Owned an early 1970's example which was fabricated of Libellula.













headset, chainset & seat binder collar appear to be Magistroni (Giostra) products.  bottom bracket fittings markings may include "nicrom."  original cog may have been from this firm as well.

pedals are a road model Sheffield, perhaps the Corsa 655.

both wheels appear to be replacements. original hubs would have likely been made by Fratelli Brivio, regardless of how marked.

a most excellent find!  

---

BTW - in case you have not as yet visited it there is a wonderful resource here for vintage Bozzi products, not only the cycles but the fittings suppliers as well.  It is nominally anent the Leggy marque but includes some Frejus as well:









						condorino
					

Legnano Bicycles and My Life on Two Wheels - info@condorino.com




					www.condorino.com
				




webmaster is Mark.

-----


----------



## hzqw2l (Aug 1, 2020)

juvela said:


> -----
> 
> Thank you very much for sharing this arrival!
> 
> ...



Looked it over this afternoon.  It has faint triangle markings but not legible through the chrome plating.  Magistroni senior bottom bracket and crank.  Stronglight chain ring.  Diamond 56 chain.  Brooks b17 saddle.


----------



## juvela (Aug 1, 2020)

-----

Thank you.

That is the Libellula tubing mark.

See that the Magistroni fittings include the NIKROM mark.

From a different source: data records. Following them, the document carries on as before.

/-- 70_reset_and_hazards.md R210, R211, 10_state.md R43: the host's load of a ROM of at most 3584 bytes puts it at 512 up, FONT
at 0 to 79, 0 at every other address, every register 0, PC 512 (D1, log 1), mode Running, whatever the state before. -/
def Obligations.LoadPlacesTheRom : Prop :=
  ∀ (s : State) (rom : List Byte), rom.length ≤ 3584 →
    ∃ t, hostMove (.resetLoad rom) s = .next t ∧
      (∀ k, (h : k < rom.length) → t.readByte (512 + k) = rom[k]) ∧
      (∀ a, (h : a < 80) → t.readByte a = s.font[a]) ∧
      (∀ a, 80 ≤ a → a < 512 ∨ 512 + rom.length ≤ a → t.readByte a = 0#8) ∧
      t.pc.toNat = 512 ∧ t.mode = .running ∧ t.fault = none ∧
      SameBut [.pc, .mem, .font, .draws] State.reset t

/-- 70_reset_and_hazards.md R211, R212 (state left behind: the spec's decision D27, log 17): the host's load of an oversized ROM
and its report of a failed load leave mode Halted with the kind (and the length) recorded and sent out, no ROM byte copied,
the font in place, all else 0. -/
def Obligations.RejectedLoadsHalt : Prop :=
  ∀ (s : State) (m : HostMove) (kind : FatalKind) (len : Option Nat),
    (∃ rom : List Byte, 3584 < rom.length ∧ m = .resetLoad rom ∧ kind = .romTooLarge ∧ len = some rom.length) ∨
      (m = .resetLoadFailure ∧ kind = .romLoadFailure ∧ len = none) →
    ∃ t, hostMove m s = .next t ∧ t.mode = .halted ∧
      t.fault = some { kind := kind, word := none, pc := none, romLength := len } ∧
      t.fatalOut = t.fault ∧ t.pc = 0#16 ∧
      (∀ a, (h : a < 80) → t.readByte a = s.font[a]) ∧ (∀ a, 80 ≤ a → t.readByte a = 0#8) ∧
      SameBut [.pc, .mode, .fault, .event, .mem, .font, .draws] State.reset t

/-- 70_reset_and_hazards.md R221: a cycle that changed a cell leaves the flag 1; the acknowledge sets it to 0 and changes nothing
else; without one the flag stays 1 through every other move of the host but a reset, which clears all state (R210). (That a
write which changes no cell raises it too is D14, log 13; it is in `ClearScreen` and `DrawXorsTheSprite`.) -/
def Obligations.RedrawFlagIsRaisedAndAcknowledged : Prop :=
  (∀ s : State, ∃ t, hostMove .redrawAck s = .next t ∧ t.redrawPending = false ∧ SameBut [.redrawPending] s t) ∧
  (∀ s t : State, hostMove .cycleReq s = .next t →
    (∃ col row, Frame.cell t.fb col row ≠ Frame.cell s.fb col row) → t.redrawPending = true) ∧
  (∀ (m : HostMove) (s t : State), hostMove m s = .next t →
    m ≠ .redrawAck → (∀ rom, m ≠ .resetLoad rom) → m ≠ .resetLoadFailure →
    s.redrawPending = true → t.redrawPending = true)

/-- 70_reset_and_hazards.md R220, R213: the host's key moves write `keys`, to any value or to 0, and nothing else. -/
def Obligations.HostKeyWritesTouchOnlyKeys : Prop :=
  ∀ (s : State) (ks : Keys),
    (∃ t, hostMove (.keysIn ks) s = .next t ∧ t.keys = ks ∧ SameBut [.keys] s t) ∧
    ∃ t, hostMove .keysClearAll s = .next t ∧ t.keys = 0#16 ∧ SameBut [.keys] s t
end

Have never heard tell of a Bozzi road frame built of Libellula but there certainly may have been some.

Replacement transfers are available if interested; but then you probably know that already.

-----


----------



## hzqw2l (Aug 1, 2020)

Is the Libellula tubing lighter than reynolds 531?

Is it common for Frejus? Or track frames in general?


----------



## kccomet (Aug 1, 2020)

nice find, valuable stem


----------



## juvela (Aug 2, 2020)

-----

Libellula -

tube sets from this maker are quite rare

information regarding the tubing is difficult to locate

have no knowledge of its technical specifications nor how it compares with other brands

it is well thought of by the enthusiasts familiar with it

---

the Stronglight chainwheel is quite early

chainwheel makers ceased the fabrication of chainwheels with that reinforcing lip about three generations ago

before Verot-Perrin settled on the Stronglight name they used Strong Light

before that they used names such as Acier Diamant for some of their products

there is some company history here -






						Stronglight — Wikipédia
					






					fr.wikipedia.org
				




the cycle's original chainwheel would have been Magistroni brand

the chainwheel bolts which are on there look to be hardware store items.  you may discover them to be fractional rather than metric.

a previous rider must have been quite strong in order to make good use of a 56T chainwheel

---

information on Magistroni products is rather limited; here is a bit in case you have not found it already -



			Magistroni
		



Officine Mecchaniche Giostra ceased the manufacture of Magistroni badged products in 1965 and launched the OFMEGA/Of.Me.Ga./OMG badges in 1966.

---

lugs -

AFAIK the frame's lug pattern is proprietary with Bozzi.  have never encountered it on another marque.  most likely manufacturer is Agrati but have no hard information.  Agrati ceased manufacture of cycle fittings ~1985 but continued on with their motorbike & moped business through the Agrati-Garelli entity.

-----


----------



## hzqw2l (Aug 2, 2020)

Found the dragon stamp on the fork legs so fork seems original to the bike.  Also found BIANCHI stamps on the pedals


----------



## juvela (Aug 2, 2020)

-----

when you service the machine's head fittings you may discover the dragonfly on the steerer as well

---

it was fairly common for Sheffields to get stamped with the name of the bicycle, especially in the case of major marques such as Bianchi...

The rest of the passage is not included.